[Stored data entries]
/-- Tail drop, the thermal clip and shutdown, the tile rails under the budget, BRUMATE and the DRAM's low-power states; the custody rail, VHOLD and the
wakes. Rests on R206, R233, R238, R371, R375, R376, R378, R380 to R382, R432 to R440, R445, R446, R448 to R452, R485, R487, R490. -/
def Obligations.PowerEventsTake : Prop :=
  ∀ (s : State) (mv : Fin 40001) (iin : BitVec 16) (volts : List Nat) (tj : U8) (t : TileId) (target now : Fin 1024) (value : Fin 8192) (ch : Fin 16) (low : Fin 6500) (hold : BitVec 16) (pin : Fin 8) (levels : U8),
    let p := s.pwr
    let v := s.vault
    let woken := fun (u : State) => u.vault.wakeValid = true ∧ u.vault.wakeSrc = pin.val ∧ u.vault.wakeMask = 1 <<< pin.val ∧ u.vault.wakePin = levels
    let k := p.stage + 1
    let r := p.rail t
    let off := fun (u : State) => u.pwr.vinOn = false ∧ u.pwr.brumated = true ∧ u.pwr.domon = 0 ∧ u.vault.full = false ∧ u.vault.secret = s.vault.secret ∧ u.vault.nonces = []
      ∧ u.vault.offTime = s.vtime
    let measured := s.updPwr fun p => { p with vin := mv, iin := iin.toNat }
    let want := r.toward (railNorm target.val)
    let m := 1#16 <<< ch.val
    (p.vinOn = true → k ≤ 4 → mv.val < stageEnter k → ∃ u, exec (.tailDropEntry mv iin) s = .next u ∧ u.pwr.stage = k ∧ u.pwr.deepest = max p.deepest k ∧ u.pwr.vin = mv
        ∧ (k = 1 → u.pwr.entries = satAdd p.entries 1) ∧ (k = 2 → p.thermClip = false → p.mode = 0 → ∀ n < 16, (u.pwr.rail n).target = min (p.rail n).target 750 ∧ (u.pwr.rail n).req = (p.rail n).target)
        ∧ (s.domOn 36 = true → u.warden.pend.getLsbD 149 = true))
    ∧ (p.vinOn = true → p.stage = 4 → mv.val < 5000 → ∃ u, exec (.tailDropEntry mv iin) s = .next u ∧ off u ∧ u.vault.deepest = 5)
    ∧ (p.vinOn = false ∨ stageEnter k ≤ mv.val → exec (.tailDropEntry mv iin) s = .next measured)
    ∧ (p.vinOn = true → p.stage ≠ 0 → stageLeave p.stage ≤ mv.val → ∃ u, exec (.tailDropExit mv iin volts) s = .next u ∧ u.pwr.stage = p.stage - 1 ∧ u.pwr.deepest = p.deepest
        ∧ (p.stage = 2 → p.thermClip = false → ∀ n < 16, (u.pwr.rail n).target = (p.rail n).req) ∧ (s.domOn 36 = true → u.warden.pend.getLsbD 149 = true))
    ∧ (p.vinOn = false ∨ p.stage = 0 ∨ mv.val < stageLeave p.stage → exec (.tailDropExit mv iin volts) s = .next measured)
    ∧ (p.vinOn = true → mv.val < 4600 → ∃ u, exec (.vinCollapse mv iin) s = .next u ∧ off u ∧ u.vault.deepest = 5)
    ∧ (p.vinOn = false ∨ 4600 ≤ mv.val → exec (.vinCollapse mv iin) s = .next measured)
    ∧ (s.domOn 38 = true → p.thermClip = false → 110 ≤ degrees tj → ∃ u, exec (.thermalClip tj) s = .next u ∧ u.pwr.thermClip = true ∧ u.glb.tj = tj ∧ u.pwr.stage = p.stage
        ∧ (p.stage < 2 → p.mode = 0 → ∀ n < 16, (u.pwr.rail n).target = min (p.rail n).target 750) ∧ (s.domOn 36 = true → u.warden.pend.getLsbD 148 = true))
    ∧ (s.domOn 38 = true → p.thermClip = true → degrees tj < 100 → ∃ u, exec (.thermalClipEnd tj volts) s = .next u ∧ u.pwr.thermClip = false
        ∧ (p.stage < 2 → ∀ n < 16, (u.pwr.rail n).target = (p.rail n).req) ∧ (s.domOn 36 = true → u.warden.pend.getLsbD 148 = true))
    ∧ (p.vinOn = true → 120 ≤ degrees tj → ∃ u, exec (.thermalShutdown tj) s = .next u ∧ off u ∧ u.pwr.thermalOff = true ∧ u.glb.tj = tj)
    ∧ (degrees tj < 120 → exec (.thermalShutdown tj) s = .next s)
    ∧ (s.domOn 38 = true → (s.glb.trip.toNat : Int) ≤ degrees tj → ∃ u, exec (.thermThreshold tj) s = .next u ∧ u.glb = { s.glb with tj := tj, hot := true }
        ∧ (s.glb.hot = false → s.domOn 36 = true → u.warden.pend.getLsbD 148 = true))
    ∧ (s.domOn 38 = true → degrees tj < (s.glb.trip.toNat : Int) - s.glb.hyst.toNat → ∃ u, exec (.thermThreshold tj) s = .next u ∧ u.glb = { s.glb with tj := tj, hot := false })
    ∧ (p.overridden = true → exec (.railTargetWrite t target now) s = .next (s.updPwr fun p => p.setRail t { r with req := target }))
    ∧ (p.overridden = false → ∃ u, exec (.railTargetWrite t target now) s = .next u ∧ (u.pwr.rail t).target = target ∧ (u.pwr.rail t).req = target
        ∧ (r.driven = true → s.tileOn t = true → r.held = none → p.heldq = [] → r.charge < want.charge → p.fits t want = false →
          (u.pwr.rail t).held = some (railNorm target.val) ∧ u.pwr.heldq = [t.val])
        ∧ (r.driven = true → s.tileOn t = true → r.held = none → p.heldq = [] → want.charge ≤ r.charge ∨ p.fits t want = true → (u.pwr.rail t).cur = railNorm target.val ∧ u.pwr.heldq = []))
    ∧ (s.tileOn t = true → r.settled = false → p.heldq = [] → ∃ u, exec (.railSettled t now) s = .next u
        ∧ u.pwr.rail t = { r with settled := true, settledAt := r.cur, targets := [], vout := min (r.cur + 15) (max r.cur now.val) } ∧ (s.domOn 36 = true → u.warden.pend.getLsbD 150 = true))
    ∧ (p.heldq = [] → exec (.budgetWrite value) s = .next (s.updPwr fun p => { p with budget := value }))
    ∧ (p.vinOn = true → ∃ u, exec .brumate s = .next u ∧ off u ∧ u.vault.deepest = p.deepest)
    ∧ exec .tdstatClr s = .next (s.updPwr fun p => { p with deepest := p.stage })
    ∧ (s.domOn (34 + ch.val / 8) = true → exec (.dramSelfRefresh ch 0) s = .next (s.updPwr fun p => { p with selfRef := p.selfRef &&& ~~~m, pdown := p.pdown &&& ~~~m })
        ∧ exec (.dramSelfRefresh ch 1) s = .next (s.updPwr fun p => { p with pdown := p.pdown ||| m })
        ∧ (p.sren = true ∨ p.mode = 1 → exec (.dramSelfRefresh ch 2) s = .next (s.updPwr fun p => { p with selfRef := p.selfRef ||| m, pdown := p.pdown &&& ~~~m })))
    ∧ exec .vholdGlitchArm s = .next (s.updVault fun v => { v with glitchArmed := true })
    ∧ exec .vholdGlitchDisarm s = .next (s.updVault fun v => { v with glitchArmed := false })
    ∧ (∃ u, exec .brownout s = .next u ∧ u.vault.shed = true ∧ u.vault.brownout = true ∧ u.vault.brownouts = satAdd v.brownouts 1 ∧ u.sensArmed &&& 0x22 = 0 ∧ u.vault.secret = v.secret)
    ∧ exec .brownoutRecovery s = .next (s.updVault fun v => { v with shed := false })
    ∧ (∃ u, exec (.vholdLow low) s = .next u ∧ u.vault.vholdLow = true ∧ u.vault.vholdFell = s.vtime ∧ u.pwr = { s.pwr with vhold := low })
    ∧ (∃ u, exec (.nohold hold) s = .next u ∧ u.pwr = { s.pwr with vhold := hold.toNat }
        ∧ u.vault = { v with nohold := decide (hold.toNat < 4500) && (v.nohold || v.full), vholdLow := v.vholdLow && decide (hold.toNat < 6500) }
        ∧ (v.nohold = false → u.vault.nohold = true → s.fwUp = true → u.out = .operator 0x82 0 :: s.out))
    ∧ (exec (.wake pin 0 levels) s = .next (s.updVault fun v => { v with wakePin := levels }))
    ∧ (v.wakeEn pin.val = true → levels.getLsbD pin = v.wakePol pin.val → (s.pwr.vinOn = true → s.pwr.mode = 0 → ∃ u, exec (.wake pin (1 <<< pin.val) levels) s = .next u ∧ woken u ∧ u.pwr = s.pwr)
        ∧ (s.pwr.vinOn = true → s.pwr.mode = 1 → s.fwUp = true → s.pwr.stage = 0 → ∃ u, exec (.wake pin (1 <<< pin.val) levels) s = .next u ∧ woken u ∧ u.pwr.mode = 0)
        ∧ (s.pwr.vinOn = false → 6000 ≤ s.pwr.vin → ∃ u, exec (.wake pin (1 <<< pin.val) levels) s = .next u ∧ woken u ∧ u.pwr.vinOn = true
          ∧ u.glb.rstcause = (if s.pwr.thermalOff then 16 else 8)))

/-- Each tadpole instruction executes in its context's slot: it completes and PC goes on by one, or it jumps, repeats, stalls, stops or faults as R400 to
R404 say, the fault of an illegal word being that command's own effect; a context that does not run executes nothing. Rests on R397 to R404. -/
def Obligations.TadpoleInstructionsComplete : Prop :=
  ∀ (s : State) (n c a b test flag : Fin 8) (neg k append lvl : Bool) (addr count index : BitVec 6) (imm : BitVec 10) (mask : BitVec 5) (op : Fin 4) (balls : DWord) (word : BitVec 16),
    let x := s.tctx n c
    let step := fun (s : State) (f : TCtx → TCtx) => s.updCtx n c fun x => { f x with pc := (x.pc + 1) % 64, stall := false }
    let fault := fun (cause : Nat) => s.updCtx n c fun x => { x with st := 3, fcause := cause, stall := false }
    let waits := fun (s : State) => s.updCtx n c fun x => { x with stall := true }
    let jump := fun (s : State) => s.updCtx n c fun x => { x with pc := addr.toNat, stall := false }
    let at_ := s.setBalls balls
    let low := BitVec.ofNat 32 (2 ^ count.toNat - 1)
    let len := fun (v : Nat) => if v = 0 then 32 else v
    let pcOn := fun (u : State) => (u.tctx n c).pc = (x.pc + 1) % 64
    s.tadRuns n c = true →
    (∀ y, (test = 0 ∧ y = true) ∨ (test = 1 ∧ y = decide (x.k0 = 0)) ∨ (test = 2 ∧ y = decide (x.k1 = 0)) ∨ (test = 3 ∧ y = decide (x.k0 = x.k1)) ∨ (test = 5 ∧ y = decide (len (fld x.ccfg.toNat 12 8) ≤ x.txc))
        ∨ (test = 6 ∧ y = decide (len (fld x.ccfg.toNat 20 16) ≤ x.rxc)) ∨ (test = 7 ∧ y = !x.tx.isEmpty) →
        exec (.goTadpole n c test neg addr balls) s = .next (if y != neg then jump s else step s id))
    ∧ (exec (.goTadpole n c 4 neg addr balls) s = .next (if at_.tadPin n x.probe != neg then jump at_ else step at_ id))
    ∧ (x.k0 = 0 → exec (.cdn n c false) s = .next (step s id)) ∧ (x.k1 = 0 → exec (.cdn n c true) s = .next (step s id))
    ∧ (x.k0 ≠ 0 → exec (.cdn n c false) s = .next (s.updCtx n c fun y => { y with k0 := x.k0 - 1, stall := false }))
    ∧ (x.k1 ≠ 0 → exec (.cdn n c true) s = .next (s.updCtx n c fun y => { y with k1 := x.k1 - 1, stall := false }))
    ∧ (exec (.hold n c lvl 0 index balls) s = .next (if at_.tadPin n index.toNat = lvl then step at_ id else waits at_))
    ∧ (∀ j < 8, index.toNat = j → (s.tad n).flags.getLsbD j ≠ lvl → exec (.hold n c lvl 3 index balls) s = .next (waits s))
    ∧ (∀ j < 8, index.toNat = j → (s.tad n).flags.getLsbD j = true → lvl = true → ∃ u, exec (.hold n c lvl 3 index balls) s = .next u ∧ (u.tad n).flags.getLsbD j = false
        ∧ pcOn u)
    ∧ (exec (.hold n c lvl 1 index balls) s = .next (if at_.tadPin n (x.inBase + index.toNat % 32) = lvl then step at_ id else waits at_))
    ∧ (exec (.hold n c false 2 index balls) s = .next (fault 1))
    ∧ (∀ i < 8, index.toNat = i → x.ccfg.getLsbD (24 + i) = false → exec (.hold n c true 2 index balls) s = .next (fault 2))
    ∧ (∀ i < 8, index.toNat = i → x.ccfg.getLsbD (24 + i) = true → Tbl.get 0 x.seen i = (s.ticker i).expires.toNat → exec (.hold n c true 2 index balls) s = .next (waits s))
    ∧ (∀ i < 8, index.toNat = i → x.ccfg.getLsbD (24 + i) = true → Tbl.get 0 x.seen i ≠ (s.ticker i).expires.toNat → ∃ u, exec (.hold n c true 2 index balls) s = .next u ∧ pcOn u
        ∧ Tbl.get 0 (u.tctx n c).seen i = (Tbl.get 0 x.seen i + 1) % 65536)
    ∧ (∀ v, 0 < count.toNat → count.toNat ≤ 32 → (a = 1 ∧ v = x.k0) ∨ (a = 2 ∧ v = x.k1) ∨ (a = 3 ∧ v = 0) ∨ (a = 4 ∧ v = 0xFFFFFFFF) ∨ (a = 5 ∧ v = x.txr) ∨ (a = 0 ∧ v = at_.inWindow n c) →
        ∃ u, exec (.shin n c a count balls) s = .next u ∧ (u.tctx n c).pc = (x.pc + 1) % 64 ∧ (u.tctx n c).rxc = min 32 (x.rxc + count.toNat)
          ∧ (u.tctx n c).rxr = (if x.ccfg.getLsbD 22 then (x.rxr <<< count.toNat) ||| (v &&& low) else (x.rxr >>> count.toNat) ||| ((v &&& low) <<< (32 - count.toNat))))
    ∧ (6 ≤ a.val ∨ count = 0 ∨ 32 < count.toNat → exec (.shin n c a count balls) s = .next (fault 1) ∧ exec (.shout n c a count) s = .next (fault 1))
    ∧ (0 < count.toNat → count.toNat ≤ 32 → a.val < 6 →
        let v := if x.ccfg.getLsbD 21 then x.txr >>> (32 - count.toNat) else x.txr &&& low
        ∃ u, exec (.shout n c a count) s = .next u ∧ u.tctx n c = { x with k0 := if a = 1 then v else x.k0, k1 := if a = 2 then v else x.k1, rxr := if a = 5 then v else x.rxr
                                                                           txr := if x.ccfg.getLsbD 21 then x.txr <<< count.toNat else x.txr >>> count.toNat
                                                                           txc := min 32 (x.txc + count.toNat), pc := (x.pc + 1) % 64, stall := false }
          ∧ (a ≠ 0 → a ≠ 4 → u.pio.pins = s.pio.pins)
          ∧ ∀ i < x.outCnt, i < count.toNat → let p := s.pio.pin ((x.outBase + i) % 64)
              p.owner = 2 → p.tad = n.val → p.ctx = c.val →
                (a = 0 → u.pio.pin ((x.outBase + i) % 64) = { p with out := v.getLsbD i }) ∧ (a = 4 → u.pio.pin ((x.outBase + i) % 64) = { p with oe := v.getLsbD i }))
    ∧ (x.rx.length < 8 → exec (.push n c) s = .next (step s fun y => { y with rx := y.rx ++ [y.rxr], rxr := 0, rxc := 0 }))
    ∧ (8 ≤ x.rx.length → ∃ u, exec (.push n c) s = .next u ∧ (u.tctx n c).stall = true ∧ (u.tctx n c).pc = x.pc ∧ (u.tctx n c).rx = x.rx)
    ∧ (∀ w t, x.tx = w :: t → exec (.pull n c) s = .next (step s fun y => { y with tx := t, txr := w, txc := 0 }))
    ∧ (x.tx = [] → ∃ u, exec (.pull n c) s = .next u ∧ (u.tctx n c).stall = true ∧ (u.tctx n c).pc = x.pc)
    ∧ (mask.toNat < 2 ^ x.setCnt → op ≠ 3 → (op ≠ 0 → lvl = false) → ∃ u, exec (.put n c op lvl mask) s = .next u ∧ pcOn u
        ∧ ∀ i < 5, let p := s.pio.pin ((x.setBase + i) % 64)
            mask.getLsbD i = true → p.owner = 2 → p.tad = n.val → p.ctx = c.val → u.pio.pin ((x.setBase + i) % 64) =
              (if op = 0 then { p with out := lvl, oe := true } else if op = 1 then { p with oe := false } else { p with out := !p.out, oe := true }))
    ∧ (mask = 1 → 1 ≤ x.setCnt → (s.pio.pin (x.setBase % 64)).owner ≠ 2 →
        ∃ u, exec (.put n c 0 lvl mask) s = .next u ∧ u.pio.pins = s.pio.pins ∧ (u.tad n).deny = satAdd (s.tad n).deny 1)
    ∧ (op = 3 ∨ (op ≠ 0 ∧ lvl = true) → exec (.put n c op lvl mask) s = .next (fault 1))
    ∧ (2 ^ x.setCnt ≤ mask.toNat → op ≠ 3 → (op ≠ 0 → lvl = false) → exec (.put n c op lvl mask) s = .next (fault 3))
    ∧ (exec (.ldk n c k append imm) s = .next (step s fun y =>
        let v := if append then ((if k then y.k1 else y.k0) <<< 10) ||| imm.zeroExtend 32 else imm.zeroExtend 32
        if k then { y with k1 := v } else { y with k0 := v }))
    ∧ (∀ w v : Word, (b = 0 ∧ w = at_.inWindow n c) ∨ (b = 1 ∧ w = x.k0) ∨ (b = 2 ∧ w = x.k1) ∨ (b = 3 ∧ w = x.rxr) ∨ (b = 4 ∧ w = x.txr) ∨ (b = 5 ∧ w = 0) →
        (op = 0 ∧ v = w) ∨ (op = 1 ∧ v = ~~~w) ∨ (op = 2 ∧ ∀ i < 32, v.getLsbD i = w.getLsbD (31 - i)) → a.val < 5 →
        ∃ u, exec (.xfer n c a op b balls) s = .next u ∧ u.tctx n c = { x with k0 := if a = 1 then v else x.k0, k1 := if a = 2 then v else x.k1
                                                                               rxr := if a = 3 then v else x.rxr, rxc := if a = 3 then 0 else x.rxc
                                                                               txr := if a = 4 then v else x.txr, txc := if a = 4 then 0 else x.txc
                                                                               pc := (x.pc + 1) % 64, stall := false })
    ∧ (op = 3 ∨ 5 ≤ a.val ∨ 6 ≤ b.val → exec (.xfer n c a op b balls) s = .next (fault 1))
    ∧ (∃ u, exec (.sig n c 0 flag) s = .next u ∧ (u.tad n).flags = (s.tad n).flags ||| (1#8 <<< flag.val) ∧ pcOn u)
    ∧ (∃ u, exec (.sig n c 1 flag) s = .next u ∧ (u.tad n).flags = (s.tad n).flags &&& ~~~(1#8 <<< flag.val) ∧ pcOn u)
    ∧ (exec (.sig n c 2 0) s = .next (step s fun y => { y with sreq := true })) ∧ (exec (.sig n c 3 flag) s = .next (fault 1)) ∧ (flag ≠ 0 → exec (.sig n c 2 flag) s = .next (fault 1))
    ∧ (exec (.endContext n c) s = .next (s.updCtx n c fun y => { y with st := 0, stall := false, sreq := true }))
    ∧ (tadLegal word = false → exec (.illegalTadpoleWord n c word) s = .next (s.updCtx n c fun y => { y with st := 3, fcause := 1, stall := false }))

> EXERCISE REQUIREMENTS
Wherever a line in the entries above holds "owner", copy that line.

> RESPONSE
              p.owner = 2 → p.tad = n.val → p.ctx = c.val →
            mask.getLsbD i = true → p.owner = 2 → p.tad = n.val → p.ctx = c.val → u.pio.pin ((x.setBase + i) % 64) =
    ∧ (mask = 1 → 1 ≤ x.setCnt → (s.pio.pin (x.setBase % 64)).owner ≠ 2 →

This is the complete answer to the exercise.